Your assignment | Please output exactly the part of the records below that opens with the line containing "err := .malformedStream" and closes with the line containing "(9 ≤ ibuf.length", both lines included, and nothing else.

Working data |
-- ==== Sys2Proof/Laws/Decoder.lean ====
section
/-! SUPPORT. What the decoder's shared operations can do: the record reader depends on the unread bits
alone, and the case analyses of DEC_NEXT, DEC_SETBYTES and the records. -/

namespace Sys2Proof.Machine

/-- The reader of records sees its input through `get` at and after its position alone. -/
theorem readRecord_congr {get get' : Nat → Nat → Option Word} (policy : MalformedPolicy) {W : Window}
    {p q : Nat} (h : ∀ k n, 1 ≤ n → get (p + k) n = get' (q + k) n)
    (hw : get (p + 2) (windowWidth W) = get' (q + 2) (windowWidth W)) :
    readRecord get policy W p = readRecord get' policy W q := by
  have h0 := h 0 1 (by decide)
  simp only [Nat.add_zero] at h0
  unfold readRecord
  rw [h0, h 1 1 (by decide), hw, h 2 5 (by decide), h 7 6 (by decide)]
  have h13 : ∀ s6 : BitVec 6, get (p + 13) (sigCount s6) = get' (q + 13) (sigCount s6) :=
    fun s6 => h 13 _ (sigCount_pos s6)
  simp only [h13]

/-- What stands at the cursor of an attached decoder is read from its unread bits. -/
theorem fetchRecord_eq {s : State} (h : s.dec.Attached)
    (hw : 1 ≤ windowWidth s.dec.window ∨ s.dec.hasStream = true) :
    fetchRecord s = readRecord (bitsGet s.dec.rest) s.cfg.malformed s.dec.window 0 :=
  readRecord_congr _ (fun k n hn => by rw [bitsAt_rest h k n (.inl hn), Nat.zero_add])
    (by rw [bitsAt_rest h 2 _ hw])

/-- A decoder with unread bits has a stream attached. -/
theorem Dec.hasStream_of_rest {d : Dec} (h : d.rest ≠ []) : d.hasStream = true := by
  by_contra hc
  exact h (by rw [Dec.rest, if_neg hc])

theorem terminal_eq_false {d : Dec} : terminal d = false ↔ d.err = .none ∧ d.finished = false := by
  simp [terminal]

theorem terminal_eq_true {d : Dec} : terminal d = true ↔ d.err ≠ .none ∨ d.finished = true := by
  simp [terminal]

/-- The two checks of DEC_NEXT do not stop a session that has passed its seed. -/
theorem afterChecks_go {s : State} {k : State → State} (he : s.dec.err = .none) (hf : s.dec.finished = false)
    (h1 : s.dec.first = false) : afterChecks s k = k s := by
  simp [afterChecks, terminal, he, hf, h1]

theorem afterChecks_terminal {s : State} {k : State → State} (h : terminal s.dec = true) :
    afterChecks s k = returnNone s := by
  simp [afterChecks, h]

theorem afterChecks_first {s : State} {k : State → State} (he : s.dec.err = .none)
    (hf : s.dec.finished = false) (h1 : s.dec.first = true) : afterChecks s k = seedStep s := by
  simp [afterChecks, terminal, he, hf, h1]

/-- All that the checks of DEC_NEXT can lead to. -/
theorem afterChecks_cases (s : State) (k : State → State) :
    (terminal s.dec = true ∧ afterChecks s k = returnNone s) ∨
    (s.dec.err = .none ∧ s.dec.finished = false ∧ s.dec.first = true ∧ afterChecks s k = seedStep s) ∨
    (s.dec.err = .none ∧ s.dec.finished = false ∧ s.dec.first = false ∧ afterChecks s k = k s) := by
  cases ht : terminal s.dec
  · obtain ⟨he, hf⟩ := terminal_eq_false.1 ht
    cases h1 : s.dec.first
    · exact .inr (.inr ⟨he, hf, rfl, afterChecks_go he hf h1⟩)
    · exact .inr (.inl ⟨he, hf, rfl, afterChecks_first he hf h1⟩)
  · exact .inl ⟨rfl, afterChecks_terminal ht⟩

/-- The candidate of a windowed record. -/
def candidate (m : Word) (d : Dec) : Word := d.cur ^^^ deltaOf d.trail m

/-- All that a windowed record's value can do (41_decoder.md R196, R197). -/
theorem takeDelta_cases (m : Word) (s : State) :
    (candidate m s.dec = s.cfg.sentinel ∧
      takeDelta m s = { s with dec := { s.dec with finished := true }, res := { s.res with avail := false },
                               inputInUse := false }) ∨
    (candidate m s.dec ≠ s.cfg.sentinel ∧
      takeDelta m s = { s with dec := { s.dec with cur := candidate m s.dec }, res := { s.res with avail := true },
                               gotValue := true }) := by
  unfold takeDelta candidate
  simp only
  split
  · rename_i h; exact .inl ⟨h, rfl⟩
  · rename_i h; exact .inr ⟨h, rfl⟩

/-- All that the seed step can do (41_decoder.md R191). -/
theorem seedStep_cases (s : State) :
    (s.dec.cur = s.cfg.sentinel ∧ seedStep s =
      { s with dec := { s.dec with first := false, finished := true }, res := { s.res with avail := false },
               inputInUse := false }) ∨
    (s.dec.cur ≠ s.cfg.sentinel ∧ seedStep s =
      { s with dec := { s.dec with first := false }, res := { s.res with avail := true }, gotValue := true }) := by
  unfold seedStep
  simp only
  split
  · rename_i h; exact .inl ⟨h, rfl⟩
  · rename_i h; exact .inr ⟨h, rfl⟩

/-- All that a NEW record can do (41_decoder.md R195 to R200). -/
theorem recordNew_cases (lead : BitVec 5) (s6 : BitVec 6) (m : Word) (s : State) :
    (malformedNew lead s6 = true ∧ s.cfg.malformed = .error ∧ recordNew lead s6 m s =
      { s with dec := { s.dec with pos := s.dec.pos + 13, err := .malformedStream },
               res := { s.res with avail := false }, inputInUse := false }) ∨
    ((malformedNew lead s6 = false ∨ s.cfg.malformed = .goWrap) ∧ recordNew lead s6 m s =
      takeDelta m { s with dec := { s.dec with pos := s.dec.pos + (13 + sigCount s6), lead := lead,
                                               trail := (newRecordWindow lead s6).trail } }) := by
  unfold recordNew
  cases hm : malformedNew lead s6
  · exact .inr ⟨.inl rfl, rfl⟩
  · cases hp : s.cfg.malformed
    · exact .inl ⟨rfl, rfl, rfl⟩
    · exact .inr ⟨.inr rfl, rfl⟩

/-- All that DEC_SETBYTES can do with an input it accepts (41_decoder.md R180 to R183). -/
theorem setBytes_cases (ibuf : List Byte) (s : State) :
    (ibuf = [] ∧ setBytes ibuf s = startSession s.cfg.sentinel
      { s with dec := { s.dec with inp := [], pos := 0, hasStream := false, lim := 0 } }) ∨
    (1 ≤ ibuf.length ∧ ibuf.length ≤ 8 ∧ setBytes ibuf s = failSession
      { s with dec := { s.dec with inp := Memory.ofBytes ibuf, pos := 0, hasStream := true,
                                   lim := 8 * (ibuf.length - 1) } }) ∨
    (9 ≤ ibuf.length ∧ setBytes ibuf s = takeSeed (wordOf ((streamOf ibuf).take 64))
      { s with dec := { s.dec with inp := Memory.ofBytes ibuf, pos := 0, hasStream := true,
                                   lim := 8 * (ibuf.length - 1) } }) := by
  rcases Nat.eq_zero_or_pos ibuf.length with h0 | h0
  · refine .inl ⟨List.eq_nil_of_length_eq_zero h0, ?_⟩
    rw [List.eq_nil_of_length_eq_zero h0]; rfl
  · refine .inr ?_
    have hne : ibuf.length ≠ 0 := by omega
    have hsk : skipHeader { s with dec := { s.dec with inp := Memory.ofBytes ibuf, pos := 0 } } =
        { s with dec := { s.dec with inp := Memory.ofBytes ibuf, pos := 0, hasStream := true,
                                     lim := 8 * (ibuf.length - 1) } } := by
      simp only [skipHeader, Memory.size_ofBytes, hne, ne_eq, not_false_eq_true, decide_true]
    have hat : Dec.Attached { s.dec with inp := Memory.ofBytes ibuf, pos := 0, hasStream := true,
                                         lim := 8 * (ibuf.length - 1) } :=
      ⟨Memory.wf_ofBytes ibuf, by rw [Memory.size_ofBytes]; exact (decide_eq_true hne).symm,
        by rw [Memory.size_ofBytes], Nat.zero_le _⟩
    have hget := bitsAt_eq hat 0 64 (.inl (by decide))
    unfold setBytes
    simp only [if_neg (by omega : ¬ ibuf.length = 0), hsk]
    rw [hget]
    simp only [Memory.bytes_ofBytes]
    by_cases h9 : 9 ≤ ibuf.length
    · refine .inr ⟨h9, ?_⟩
      rw [bitsGet, if_pos (by rw [streamOf_length]; omega), List.drop_zero]
    · refine .inl ⟨h0, by omega, ?_⟩
      rw [bitsGet_none (by rw [streamOf_length]; omega)]

/-- GetBits succeeds within the attached stream alone (20_memory.md R66). -/
theorem bitsAt_some {d : Dec} {p n : Nat} {v : Word} (h : bitsAt d p n = some v) : p + n ≤ d.lim := by
  unfold bitsAt at h
  split at h
  · rename_i hc; simp only [Bool.and_eq_true, decide_eq_true_eq] at hc; exact hc.2
  · cases h

/-- How far the cursor moves over what stands at it. -/
def consumedBits (policy : MalformedPolicy) (W : Window) : RecordRead → Nat
  | .record r => if refusedMalformed policy r then 13 else recordLength W r
  | .truncated bitsRead _ => bitsRead

/-- The reader never passes the end of the stream. -/
theorem fetchRecord_consumed {s : State} (h : s.dec.pos ≤ s.dec.lim) :
    s.dec.pos + consumedBits s.cfg.malformed s.dec.window (fetchRecord s) ≤ s.dec.lim := by
  unfold fetchRecord readRecord
  split
  · simpa [consumedBits] using h
  rename_i h1
  have b1 := bitsAt_some h1
  split
  · simpa [consumedBits, refusedMalformed, recordLength] using b1
  split
  · simpa [consumedBits] using b1
  rename_i h2
  have b2 := bitsAt_some h2
  split
  · split
    · simpa [consumedBits, Nat.add_assoc] using b2
    · rename_i h3
      simpa [consumedBits, refusedMalformed, recordLength, Nat.add_assoc] using bitsAt_some h3
  split
  · simpa [consumedBits, Nat.add_assoc] using b2
  rename_i h3
  have b3 := bitsAt_some h3
  split
  · simpa [consumedBits, Nat.add_assoc] using b3
  rename_i h4
  have b4 := bitsAt_some h4
  simp only
  split
  · rename_i hm
    simpa [consumedBits, refusedMalformed, hm, Nat.add_assoc] using b4
  rename_i hm
  split
  · simpa [consumedBits, Nat.add_assoc] using b4
  · rename_i h5
    simpa [consumedBits, refusedMalformed, hm, recordLength, Nat.add_assoc] using bitsAt_some h5

/-- The free trailing count is one the register can hold (10_state.md R24). -/
theorem trailValue_error (w : Word) : (trailValue .error w).toNat ≤ 63 := by
  have h : (w.setWidth 6).toNat < 2 ^ 6 := (w.setWidth 6).isLt
  simp only [trailValue, BitVec.toNat_setWidth] at h ⊢
  omega

/-- All that a cut record does (41_decoder.md R198): the window is as before unless a NEW record was cut,
and it is always one the registers can hold. -/
theorem truncate_cases (n : Nat) (inNew : Bool) (s : State) :
    ∃ (W : Window) (idx : Nat), truncate n inNew s =
      { s with dec := { s.dec with pos := s.dec.pos + n, lead := W.lead, trail := W.trail, err := .truncatedStream },
               res := { s.res with avail := false }, inputInUse := false, freeIdx := idx } ∧
      (inNew = false → W = s.dec.window ∧ idx = s.freeIdx) ∧
      (s.cfg.malformed = .error → s.dec.trail.toNat ≤ 63 → W.trail.toNat ≤ 63) := by
  cases inNew
  · exact ⟨s.dec.window, s.freeIdx, rfl, fun _ => ⟨rfl, rfl⟩, fun _ h => h⟩
  · refine ⟨⟨(Config.freeWord s.freeIdx).setWidth 5, trailValue s.cfg.malformed (Config.freeWord (s.freeIdx + 1))⟩,
      s.freeIdx + 2, rfl, fun h => (by cases h), fun h _ => ?_⟩
    rw [h]; exact trailValue_error _

/-- A window that a record leaves in force: the window before it, or the one a NEW record sets. -/
def WindowAfter (policy : MalformedPolicy) (W W' : Window) : Prop :=
  W' = W ∨ ∃ lead s6, W' = newRecordWindow lead s6 ∧ (malformedNew lead s6 = false ∨ policy = .goWrap)

/-- All that reading and executing one record can do: a value, the end of the stream, or an error. -/
theorem nextRecord_cases (s : State) : ∃ (pos : Nat) (W : Window), (s.dec.pos ≤ s.dec.lim → pos ≤ s.dec.lim) ∧
    ((∃ c, (c = s.dec.cur ∨ c ≠ s.cfg.sentinel) ∧ WindowAfter s.cfg.malformed s.dec.window W ∧ nextRecord s =
        { s with dec := { s.dec with pos := pos, lead := W.lead, trail := W.trail, cur := c },
                 res := { s.res with avail := true }, gotValue := true }) ∨
     (WindowAfter s.cfg.malformed s.dec.window W ∧ nextRecord s =
        { s with dec := { s.dec with pos := pos, lead := W.lead, trail := W.trail, finished := true },
                 res := { s.res with avail := false }, inputInUse := false }) ∨
     (∃ k idx, (k = .truncatedStream ∨ k = .malformedStream) ∧
        (s.cfg.malformed = .error → s.dec.trail.toNat ≤ 63 → W.trail.toNat ≤ 63) ∧ nextRecord s =
        { s with dec := { s.dec with pos := pos, lead := W.lead, trail := W.trail, err := k },
                 res := { s.res with avail := false }, inputInUse := false, freeIdx := idx })) := by
  have hpos : s.dec.pos ≤ s.dec.lim →
      s.dec.pos + consumedBits s.cfg.malformed s.dec.window (fetchRecord s) ≤ s.dec.lim :=
    fetchRecord_consumed
  unfold nextRecord
  cases hf : fetchRecord s with
  | truncated n inNew =>
    obtain ⟨W, idx, he, _, ht⟩ := truncate_cases n inNew s
    rw [hf] at hpos
    exact ⟨_, W, hpos, .inr (.inr ⟨_, idx, .inl rfl, ht, he⟩)⟩
  | record r =>
    rw [hf] at hpos
    cases r with
    | same => exact ⟨_, s.dec.window, hpos, .inl ⟨s.dec.cur, .inl rfl, .inl rfl, rfl⟩⟩
    | reuse m =>
      refine ⟨_, s.dec.window, hpos, ?_⟩
      rcases takeDelta_cases m (advance (2 + windowWidth s.dec.window) s) with ⟨_, e⟩ | ⟨h, e⟩
      · exact .inr (.inl ⟨.inl rfl, e⟩)
      · exact .inl ⟨_, .inr h, .inl rfl, e⟩
    | newWindow lead s6 m =>
      rcases recordNew_cases lead s6 m s with ⟨h1, h2, e⟩ | ⟨h1, e⟩
      · have hc : consumedBits s.cfg.malformed s.dec.window (.record (.newWindow lead s6 m)) = 13 := by
          simp [consumedBits, refusedMalformed, h1, h2]
        rw [hc] at hpos
        exact ⟨_, s.dec.window, hpos, .inr (.inr ⟨_, s.freeIdx, .inr rfl, fun _ h => h, e⟩)⟩
      · have hr : refusedMalformed s.cfg.malformed (.newWindow lead s6 m) = false := by
          rcases h1 with h1 | h1 <;> simp [refusedMalformed, h1]
        have hc : consumedBits s.cfg.malformed s.dec.window (.record (.newWindow lead s6 m))
            = 13 + sigCount s6 := by
          simp [consumedBits, hr, recordLength]
        rw [hc] at hpos
        refine ⟨_, newRecordWindow lead s6, hpos, ?_⟩
        rcases takeDelta_cases m
            { s with dec := { s.dec with pos := s.dec.pos + (13 + sigCount s6), lead := lead,
                                         trail := (newRecordWindow lead s6).trail } } with ⟨_, e'⟩ | ⟨h, e'⟩
        · exact .inr (.inl ⟨.inr ⟨lead, s6, rfl, h1⟩, e.trans e'⟩)
        · exact .inl ⟨_, .inr h, .inr ⟨lead, s6, rfl, h1⟩, e.trans e'⟩

end Sys2Proof.Machine
end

Reply |
      { s with dec := { s.dec with pos := s.dec.pos + 13, err := .malformedStream },
               res := { s.res with avail := false }, inputInUse := false }) ∨
    ((malformedNew lead s6 = false ∨ s.cfg.malformed = .goWrap) ∧ recordNew lead s6 m s =
      takeDelta m { s with dec := { s.dec with pos := s.dec.pos + (13 + sigCount s6), lead := lead,
                                               trail := (newRecordWindow lead s6).trail } }) := by
  unfold recordNew
  cases hm : malformedNew lead s6
  · exact .inr ⟨.inl rfl, rfl⟩
  · cases hp : s.cfg.malformed
    · exact .inl ⟨rfl, rfl, rfl⟩
    · exact .inr ⟨.inr rfl, rfl⟩

/-- All that DEC_SETBYTES can do with an input it accepts (41_decoder.md R180 to R183). -/
theorem setBytes_cases (ibuf : List Byte) (s : State) :
    (ibuf = [] ∧ setBytes ibuf s = startSession s.cfg.sentinel
      { s with dec := { s.dec with inp := [], pos := 0, hasStream := false, lim := 0 } }) ∨
    (1 ≤ ibuf.length ∧ ibuf.length ≤ 8 ∧ setBytes ibuf s = failSession
      { s with dec := { s.dec with inp := Memory.ofBytes ibuf, pos := 0, hasStream := true,
                                   lim := 8 * (ibuf.length - 1) } }) ∨
    (9 ≤ ibuf.length ∧ setBytes ibuf s = takeSeed (wordOf ((streamOf ibuf).take 64))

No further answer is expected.